"""

-- ==== Sys2Proof/Laws/State.lean ====
section
/-! SUPPORT. One lemma per field per update of the state: what each named update leaves in each field. -/

namespace Sys2Proof.Machine

/-! ### Units -/

@[simp] theorem setUnit_unit_same (s : State) (u : UnitId) (x : UnitState) : (s.setUnit u x).unit u = x := by
  cases u <;> rfl

theorem setUnit_unit_other (s : State) {u w : UnitId} (x : UnitState) (h : w ≠ u) :
    (s.setUnit u x).unit w = s.unit w := by
  cases u <;> cases w <;> first | rfl | exact absurd rfl h

@[simp] theorem setUnit_mem (s : State) (u : UnitId) (x : UnitState) : (s.setUnit u x).mem = s.mem := by
  cases u <;> rfl

@[simp] theorem setUnit_cmdErr (s : State) (u : UnitId) (x : UnitState) : (s.setUnit u x).cmdErr = s.cmdErr := by
  cases u <;> rfl

@[simp] theorem setUnit_running (s : State) (u : UnitId) (x : UnitState) : (s.setUnit u x).running = s.running := by
  cases u <;> rfl

@[simp] theorem setUnit_rom1 (s : State) (u : UnitId) (x : UnitState) : (s.setUnit u x).rom1 = s.rom1 := by
  cases u <;> rfl

@[simp] theorem setUnit_rom2 (s : State) (u : UnitId) (x : UnitState) : (s.setUnit u x).rom2 = s.rom2 := by
  cases u <;> rfl

@[simp] theorem setUnit_pending (s : State) (u : UnitId) (x : UnitState) : (s.setUnit u x).pending = s.pending := by
  cases u <;> rfl

@[simp] theorem setUnit_responses (s : State) (u : UnitId) (x : UnitState) :
    (s.setUnit u x).responses = s.responses := by
  cases u <;> rfl

@[simp] theorem setUnit_resetLine (s : State) (u : UnitId) (x : UnitState) :
    (s.setUnit u x).resetLine = s.resetLine := by
  cases u <;> rfl

@[simp] theorem setUnit_setUnit (s : State) (u : UnitId) (x y : UnitState) :
    (s.setUnit u x).setUnit u y = s.setUnit u y := by
  cases u <;> rfl

@[simp] theorem setUnit_unit (s : State) (u : UnitId) : s.setUnit u (s.unit u) = s := by
  cases u <;> rfl

@[simp] theorem unit_u1 (s : State) : s.unit .u1 = s.u1 := rfl

@[simp] theorem unit_u2 (s : State) : s.unit .u2 = s.u2 := rfl

theorem setUnit_rom (s : State) (u w : UnitId) (x : UnitState) : (s.setUnit u x).rom w = s.rom w := by
  cases u <;> cases w <;> rfl

/-! ### Registers of a unit -/

theorem setV_v_same (t : UnitState) (r : Reg) (x : Vec) : (t.setV r x).v[r] = x := by
  simp [UnitState.setV]

@[simp] theorem setV_v_val (t : UnitState) (r : Reg) (x : Vec) : (t.setV r x).v[r.val] = x :=
  setV_v_same t r x

theorem setV_v_other (t : UnitState) {r q : Reg} (x : Vec) (h : q ≠ r) : (t.setV r x).v[q] = t.v[q] := by
  have h' : r.val ≠ q.val := fun e => h (Fin.ext e.symm)
  simp [UnitState.setV, h']

theorem setV_vWritten_same (t : UnitState) (r : Reg) (x : Vec) : (t.setV r x).vWritten[r] = true := by
  simp [UnitState.setV]

@[simp] theorem setV_vWritten_val (t : UnitState) (r : Reg) (x : Vec) : (t.setV r x).vWritten[r.val] = true :=
  setV_vWritten_same t r x

theorem setV_vWritten_other (t : UnitState) {r q : Reg} (x : Vec) (h : q ≠ r) :
    (t.setV r x).vWritten[q] = t.vWritten[q] := by
  have h' : r.val ≠ q.val := fun e => h (Fin.ext e.symm)
  simp [UnitState.setV, h']

@[simp] theorem setV_s (t : UnitState) (r : Reg) (x : Vec) : (t.setV r x).s = t.s := rfl

@[simp] theorem setV_sWritten (t : UnitState) (r : Reg) (x : Vec) : (t.setV r x).sWritten = t.sWritten := rfl

@[simp] theorem setV_upc (t : UnitState) (r : Reg) (x : Vec) : (t.setV r x).upc = t.upc := rfl

theorem setS_s_same (t : UnitState) (r : Reg) (x : Word) : (t.setS r x).s[r] = x := by
  simp [UnitState.setS]

@[simp] theorem setS_s_val (t : UnitState) (r : Reg) (x : Word) : (t.setS r x).s[r.val] = x :=
  setS_s_same t r x

theorem setS_s_other (t : UnitState) {r q : Reg} (x : Word) (h : q ≠ r) : (t.setS r x).s[q] = t.s[q] := by
  have h' : r.val ≠ q.val := fun e => h (Fin.ext e.symm)
  simp [UnitState.setS, h']

theorem setS_sWritten_same (t : UnitState) (r : Reg) (x : Word) : (t.setS r x).sWritten[r] = true := by
  simp [UnitState.setS]

@[simp] theorem setS_sWritten_val (t : UnitState) (r : Reg) (x : Word) : (t.setS r x).sWritten[r.val] = true :=
  setS_sWritten_same t r x

theorem setS_sWritten_other (t : UnitState) {r q : Reg} (x : Word) (h : q ≠ r) :
    (t.setS r x).sWritten[q] = t.sWritten[q] := by
  have h' : r.val ≠ q.val := fun e => h (Fin.ext e.symm)
  simp [UnitState.setS, h']

@[simp] theorem setS_v (t : UnitState) (r : Reg) (x : Word) : (t.setS r x).v = t.v := rfl

@[simp] theorem setS_vWritten (t : UnitState) (r : Reg) (x : Word) : (t.setS r x).vWritten = t.vWritten := rfl

@[simp] theorem setS_upc (t : UnitState) (r : Reg) (x : Word) : (t.setS r x).upc = t.upc := rfl

@[simp] theorem started_upc (t : UnitState) : t.started.upc = 0 := rfl

@[simp] theorem started_v (t : UnitState) : t.started.v = t.v := rfl

@[simp] theorem started_s (t : UnitState) : t.started.s = t.s := rfl

@[simp] theorem started_vWritten (t : UnitState) : t.started.vWritten = Vector.replicate 16 false := rfl

@[simp] theorem started_sWritten (t : UnitState) : t.started.sWritten = Vector.replicate 16 false := rfl

/-! ### Memory, flag and response updates -/

@[simp] theorem storeBytes_mem (s : State) (a : Nat) (bs : List Byte) :
    (s.storeBytes a bs).mem = s.mem.store a bs := rfl

@[simp] theorem storeBytes_unit (s : State) (a : Nat) (bs : List Byte) (u : UnitId) :
    (s.storeBytes a bs).unit u = s.unit u := by
  cases u <;> rfl

@[simp] theorem storeBytes_cmdErr (s : State) (a : Nat) (bs : List Byte) : (s.storeBytes a bs).cmdErr = s.cmdErr := rfl

@[simp] theorem storeBytes_running (s : State) (a : Nat) (bs : List Byte) :
    (s.storeBytes a bs).running = s.running := rfl

@[simp] theorem storeBytes_rom1 (s : State) (a : Nat) (bs : List Byte) : (s.storeBytes a bs).rom1 = s.rom1 := rfl

@[simp] theorem storeBytes_rom2 (s : State) (a : Nat) (bs : List Byte) : (s.storeBytes a bs).rom2 = s.rom2 := rfl

@[simp] theorem storeBytes_pending (s : State) (a : Nat) (bs : List Byte) :
    (s.storeBytes a bs).pending = s.pending := rfl

@[simp] theorem storeBytes_responses (s : State) (a : Nat) (bs : List Byte) :
    (s.storeBytes a bs).responses = s.responses := rfl

@[simp] theorem storeBytes_resetLine (s : State) (a : Nat) (bs : List Byte) :
    (s.storeBytes a bs).resetLine = s.resetLine := rfl

@[simp] theorem respond_mem (s : State) (r : Response) : (s.respond r).mem = s.mem := rfl

@[simp] theorem respond_unit (s : State) (r : Response) (u : UnitId) : (s.respond r).unit u = s.unit u := by
  cases u <;> rfl

@[simp] theorem respond_cmdErr (s : State) (r : Response) : (s.respond r).cmdErr = s.cmdErr := rfl

@[simp] theorem respond_running (s : State) (r : Response) : (s.respond r).running = s.running := rfl

@[simp] theorem respond_rom1 (s : State) (r : Response) : (s.respond r).rom1 = s.rom1 := rfl

@[simp] theorem respond_rom2 (s : State) (r : Response) : (s.respond r).rom2 = s.rom2 := rfl

@[simp] theorem respond_pending (s : State) (r : Response) : (s.respond r).pending = s.pending := rfl

@[simp] theorem respond_responses (s : State) (r : Response) : (s.respond r).responses = r :: s.responses := rfl

@[simp] theorem respond_resetLine (s : State) (r : Response) : (s.respond r).resetLine = s.resetLine := rfl

@[simp] theorem setCmdErr_cmdErr (s : State) : s.setCmdErr.cmdErr = true := rfl

@[simp] theorem setCmdErr_mem (s : State) : s.setCmdErr.mem = s.mem := rfl

@[simp] theorem setCmdErr_unit (s : State) (u : UnitId) : s.setCmdErr.unit u = s.unit u := by cases u <;> rfl

@[simp] theorem setCmdErr_running (s : State) : s.setCmdErr.running = s.running := rfl

@[simp] theorem setCmdErr_rom1 (s : State) : s.setCmdErr.rom1 = s.rom1 := rfl

@[simp] theorem setCmdErr_rom2 (s : State) : s.setCmdErr.rom2 = s.rom2 := rfl

@[simp] theorem setCmdErr_pending (s : State) : s.setCmdErr.pending = s.pending := rfl

@[simp] theorem setCmdErr_responses (s : State) : s.setCmdErr.responses = s.responses := rfl

@[simp] theorem setCmdErr_resetLine (s : State) : s.setCmdErr.resetLine = s.resetLine := rfl

/-- A STATUS write changes CMD_ERR and nothing else (R144). -/
theorem writeStatus_eq (s : State) (data : Word) :
    s.writeStatus data = { s with cmdErr := s.cmdErr && !data.getLsbD 0 } := by
  unfold State.writeStatus
  cases h : data.getLsbD 0 <;> simp

/-! ### Sequencing updates -/

@[simp] theorem advance_unit_same (s : State) (u : UnitId) :
    (s.advance u).unit u = { s.unit u with upc := (s.unit u).upc + 1 } := by
  simp [State.advance, State.setUpc]

theorem advance_unit_other (s : State) {u w : UnitId} (h : w ≠ u) : (s.advance u).unit w = s.unit w :=
  setUnit_unit_other _ _ h

@[simp] theorem advance_mem (s : State) (u : UnitId) : (s.advance u).mem = s.mem := setUnit_mem ..

@[simp] theorem advance_cmdErr (s : State) (u : UnitId) : (s.advance u).cmdErr = s.cmdErr := setUnit_cmdErr ..

@[simp] theorem advance_running (s : State) (u : UnitId) : (s.advance u).running = s.running := setUnit_running ..

@[simp] theorem advance_rom1 (s : State) (u : UnitId) : (s.advance u).rom1 = s.rom1 := setUnit_rom1 ..

@[simp] theorem advance_rom2 (s : State) (u : UnitId) : (s.advance u).rom2 = s.rom2 := setUnit_rom2 ..

@[simp] theorem advance_pending (s : State) (u : UnitId) : (s.advance u).pending = s.pending := setUnit_pending ..

@[simp] theorem advance_responses (s : State) (u : UnitId) : (s.advance u).responses = s.responses :=
  setUnit_responses ..

@[simp] theorem advance_resetLine (s : State) (u : UnitId) : (s.advance u).resetLine = s.resetLine :=
  setUnit_resetLine ..

@[simp] theorem startUnit_unit_same (s : State) (u : UnitId) : (s.startUnit u).unit u = (s.unit u).started := by
  cases u <;> rfl

theorem startUnit_unit_other (s : State) {u w : UnitId} (h : w ≠ u) : (s.startUnit u).unit w = s.unit w := by
  cases u <;> cases w <;> first | rfl | exact absurd rfl h

@[simp] theorem startUnit_running (s : State) (u : UnitId) : (s.startUnit u).running = some u := rfl

@[simp] theorem startUnit_mem (s : State) (u : UnitId) : (s.startUnit u).mem = s.mem := by cases u <;> rfl

@[simp] theorem startUnit_cmdErr (s : State) (u : UnitId) : (s.startUnit u).cmdErr = s.cmdErr := by cases u <;> rfl

@[simp] theorem startUnit_rom1 (s : State) (u : UnitId) : (s.startUnit u).rom1 = s.rom1 := by cases u <;> rfl

@[simp] theorem startUnit_rom2 (s : State) (u : UnitId) : (s.startUnit u).rom2 = s.rom2 := by cases u <;> rfl

@[simp] theorem startUnit_pending (s : State) (u : UnitId) : (s.startUnit u).pending = s.pending := by cases u <;> rfl

@[simp] theorem startUnit_responses (s : State) (u : UnitId) : (s.startUnit u).responses = s.responses := by
  cases u <;> rfl

@[simp] theorem startUnit_resetLine (s : State) (u : UnitId) : (s.startUnit u).resetLine = s.resetLine := by
  cases u <;> rfl

@[simp] theorem complete_running (s : State) : s.complete.running = none := rfl

@[simp] theorem complete_responses (s : State) : s.complete.responses = .okay :: s.responses := rfl

@[simp] theorem complete_unit (s : State) (u : UnitId) : s.complete.unit u = s.unit u := by cases u <;> rfl

@[simp] theorem complete_mem (s : State) : s.complete.mem = s.mem := rfl

@[simp] theorem complete_cmdErr (s : State) : s.complete.cmdErr = s.cmdErr := rfl

@[simp] theorem complete_rom1 (s : State) : s.complete.rom1 = s.rom1 := rfl

@[simp] theorem complete_rom2 (s : State) : s.complete.rom2 = s.rom2 := rfl

@[simp] theorem complete_pending (s : State) : s.complete.pending = s.pending := rfl

@[simp] theorem complete_resetLine (s : State) : s.complete.resetLine = s.resetLine := rfl

end Sys2Proof.Machine
end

"""

The lines holding the word "getLsbD" are the answer. Pull them out of the records and copy them.

### TASK OUTPUT
    s.writeStatus data = { s with cmdErr := s.cmdErr && !data.getLsbD 0 } := by
  cases h : data.getLsbD 0 <;> simp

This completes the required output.